Thursday, July 14, 2011

Little Love Lady

Today is July 14th. It is the day I was granted more than one miracle. My life and the life of my baby were saved by a whole series of events, amazing doctors, and most importantly....prayer. Even more significant, it is the day Adeline Mei was born.She is force to take notice of. A spirit that will change this world. And a soul that touches me on the deepest level.

I swear, before this kid was even conceived, she was fighting to get here. I was done having kids. I had no interest in getting pregnant. Then literally, in one moment, I changed my mind. I was overcome with the desire to have a baby. I had no fear of it not happening, despite my two lost pregnancies in the previous couple of years. I even said out loud to both my sister and Andy, who took some convincing,  that this baby was coming no matter what......before I was even pregnant.

We had a scare during the pregnancy. I had blood levels that were high and there was a strong chance that something was not right. I needed tests. I needed to make decsions. I started to get scared. I started to doubt.

While home alone one afternoon I  broke down. I cried. A lot. It brought me to my knees. I asked for help. I asked for acceptance. I asked to be given the strength to deal.

I was answered by an overwhelming sense that all was well. I felt like God was reminding me that we, God and I, were growing a baby together. No matter what, this baby needed to get here.

On the afternoon of July 14th,  5 weeks before she was due, Adeline Mei decided it was time to make her debut. She was a show stopper from day one.

What happened that day is rare, scary, big, terrifying, life changing, and so so beautiful.

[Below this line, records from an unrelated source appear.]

/-! ## Image loads and the configuration cache (02 R40 to R43, 05 R123) -/

/-- Read unit i of an image: its content, or the fault of its page; nothing while the access waits. -/
def State.imageUnit (s : State) (j va i : Nat) : State × Option (Except (Nat × Nat × Nat) Unit64) :=
  let p := s.sysReach j (va + 64 * i) .read whoSeq
  match p.2 with
  | .wait => (p.1, none)
  | .fault cause code => (p.1, some (.error (cause, code, va + 64 * i)))
  | .at k sa => (p.1.countAccess k sa, some (.ok (p.1.hbmUnit k sa)))

/-- Units that an image's header says it has: at least the header's two. -/
def unitsOf (m : List Unit64) : Nat := if imgSize m % 64 = 0 && 128 ≤ imgSize m then imgSize m / 64 else 2

/-- The image in the cache of a cell. -/
def State.cachedAt (s : State) (n j va : Nat) : Option Cached := s.cache.find? (fun e => e.cell == n && e.job == j && e.va == va)

/-- An image held in all the caches of some cells. -/
def State.cachedIn (s : State) (cells : List Nat) (j va : Nat) : Option (List Unit64) :=
  if cells.all (fun n => (s.cachedAt n j va).isSome) then (cells.head?.bind (fun n => s.cachedAt n j va)).map (·.units) else none

/-- An image in use at a cell by a live reach. -/
def State.inUse (s : State) (n va : Nat) : Bool :=
  s.reaches.any (fun r => r.live && r.loaded && r.image == va && r.cells.contains n)

/-- All four images of a cell's cache are in use (0x0005). -/
def State.cacheFull (s : State) (cells : List Nat) (j va : Nat) : Bool :=
  cells.any (fun n => (s.cachedAt n j va).isNone &&
    (let l := s.cache.filter (fun e => e.cell == n); 4 ≤ l.length && l.all (fun e => s.inUse n e.va)))

/-- Put an image into the cache of a cell, in place of the image least recently launched that is not in use. One that the
cell holds keeps the place of its last launch. DESIGN CHOICE (log entry 89): of several that were never launched, the first of the
cache's list goes. -/
def State.cachePut (s : State) (n j va : Nat) (m : List Unit64) : State :=
  let mine := s.cache.filter (fun e => e.cell == n && e.va != va)
  let free := mine.filter (fun e => !s.inUse n e.va)
  let oldest := free.foldl (fun (b : Option Cached) e => match b with
    | none => some e
    | some x => if e.lastUse < x.lastUse then some e else some x) none
  let out : Option Nat := if 4 ≤ mine.length then oldest.map (·.va) else none
  { s with cache := s.cache.filter (fun e => !(e.cell == n && (e.va == va || some e.va == out)))
      ++ [{ cell := n, job := j, va := va, units := m, lastUse := ((s.cachedAt n j va).map (·.lastUse)).getD 0 }] }

/-- Put an image into the caches of those of some cells that its job owns (07 R150). -/
def State.cacheFill (s : State) (cells : List Nat) (j va : Nat) (m : List Unit64) : State :=
  (cells.filter (fun n => s.cellJob n == j)).foldl (fun s n => s.cachePut n j va m) s

/-- A launch uses an image at a cell. Turns number the launches in their order. -/
def State.cacheTouch (s : State) (cells : List Nat) (va : Nat) : State :=
  { s with cache := s.cache.map (fun e => if e.va = va && cells.contains e.cell then { e with lastUse := s.turnNo + 1 } else e) }

/-- The record index of the first collective section whose peers are not bound (19 R330). -/
def State.bindFault (s : State) (j : Nat) (m : List Unit64) : Option Nat :=
  let b := s.job j
  let q := b.rank.toNat
  ((imgRecs m).1.mapIdx (fun i r => (i + 1, r))).findSome? (fun e =>
    if e.2.kind ≠ 4 || 5 ≤ imgF m e.2.off 12 4 then none
    else
      let p := imgF m (e.2.off + 0x10) 0 16
      let ok (k : Nat) : Bool :=
        let w := Tbl.get 0 b.peers k
        bitB w 27 && bitB s.shoreIn (bitsN w 24 3)
      let fam := (if q = 0 then [] else [(q - 1) / 2]) ++ [2 * q + 1, 2 * q + 2].filter (fun k => k ≤ p)
      if p < q || fam.any (fun k => !ok k) then some e.1 else none)

/-- The binding of collective sections at a launch, as a joining fault of stage 3: KIND to P stand at 0x10 of a section. -/
def State.bindJoins (s : State) (j : Nat) (m : List Unit64) : List JoinFault :=
  match s.bindFault j m with
  | some i => [(i, 0x10, 0x0004)]
  | none => []

/-- What a load finds in an image that was read whole. -/
def State.loadRefusal (s : State) (j : Nat) (reqsig : Bool) (m : List Unit64) (w h : Nat) (cells : List Nat) (va : Nat) (launch : Bool) :
    Option (Nat × Nat) :=
  match imgRefusal m reqsig w h (if launch then s.bindJoins j m else []) with
  | some e => some e
  | none => if s.cacheFull cells j va then some (0, 0x0005) else none

/-- CFGLD (05 R123): its rectangle is checked on the header's unit, which the loader has then read. -/
def execCfgld (h b : Reg) (y : BitVec 4) (x : BitVec 5) (s : State) : Host.Outcome State Fault Refusal :=
  let c := s.focus.ctx
  let w := wordOf (.cfgld h b y x)
  let va := (s.ctx c).reg b
  let j := (s.ctx c).job
  if va &&& 63#64 ≠ 0 then .next (s.syncTrap c 0x02 va 0 0)
  else
    let r := s.coreReach c va .read
    match r.2 with
    | .fault cause code => .next (r.1.accessTrap c va 2 cause code (w.setWidth 64))
    | .wait => .next (r.1.block c (.access .fence))
    | .at k sa =>
      let m := [r.1.hbmUnit k sa]
      let p := s.job j
      let s := r.1.countAccess k sa
      if !p.valid || p.x1 < p.x0 + x.toNat + imgWidth m - 1 || p.y1 < p.y0 + y.toNat + imgHeight m - 1 then
        .next (s.detailTrap c va 4 w)
      else
        let id := s.nextId + 1
        let l : Load := { id := id, ctx := c, job := j, va := va.toNat, x := p.x0 + x.toNat, y := p.y0 + y.toNat, word := w, reqsig := p.reqsig, units := m }
        let s : State := { s with nextId := id, loads := s.loads ++ [l] }
        .next (s.block c (.cfgld h id))

/-- The cells of a load. -/
def Load.cells (l : Load) (m : List Unit64) : List Nat := cellsOf l.x l.y (l.x + imgWidth m - 1) (l.y + imgHeight m - 1)

/-- A CFGLD ends. -/
def State.loadEnds (s : State) (l : Load) (v : Word) : State :=
  let s := { s with loads := s.loads.filter (fun x => x.id != l.id) }
  match (s.ctx l.ctx).wait with
  | .cfgld h id => if id = l.id then s.retire l.ctx h v else s
  | _ => s

/-- A CFGLD's image is read, a unit at a time, and checked once its last unit has been read (02 R41). An image already in the
caches is not loaded again. -/
def State.loadDone (s : State) (l : Load) : State :=
  let held := (s.cache.find? (fun e => e.job == l.job && e.va == l.va)).bind (fun e => s.cachedIn (l.cells e.units) l.job l.va)
  if held.isSome then s.loadEnds l (BitVec.ofNat 64 l.va)
  else if l.units.length < unitsOf l.units then
    let p := s.imageUnit l.job l.va l.units.length
    match p.2 with
    | none => p.1
    | some (.error (cause, code, va)) =>
      State.accessTrap { p.1 with loads := s.loads.filter (fun x => x.id != l.id) } l.ctx (BitVec.ofNat 64 va) 2 cause code
        (l.word.setWidth 64)
    | some (.ok u) => { p.1 with loads := s.loads.map (fun x => if x.id = l.id then { x with units := x.units ++ [u] } else x) }
  else
    let cells := l.cells l.units
    match s.loadRefusal l.job l.reqsig l.units (imgWidth l.units) (imgHeight l.units) cells l.va false with
    | some (i, code) => s.loadEnds l (BitVec.ofNat 64 (2 ^ 63 + i * 2 ^ 16 + code))
    | none => (s.cacheFill cells l.job l.va l.units).loadEnds l (BitVec.ofNat 64 l.va)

We are both here and so very alive.

Today my little girl continues to play big. I have no doubt she is destined for continued greatness. I know she was and is needed here. If only to remind me to live.

Thank you Addy Mei.

Thank you for being such a love with all your freely given kisses and hugs. I love more because of you.
Thank you for being such a stinkin' brat and "know it all". I stand taller because of you.
Thank you for being such a fearless toughie. I am stronger and braver because of you.
Thank you for being such a whacky character. I find more joy in life today because of you.
Thank you for being here and being so determined to stay. I will forever be more present and determined to LIVE because of you.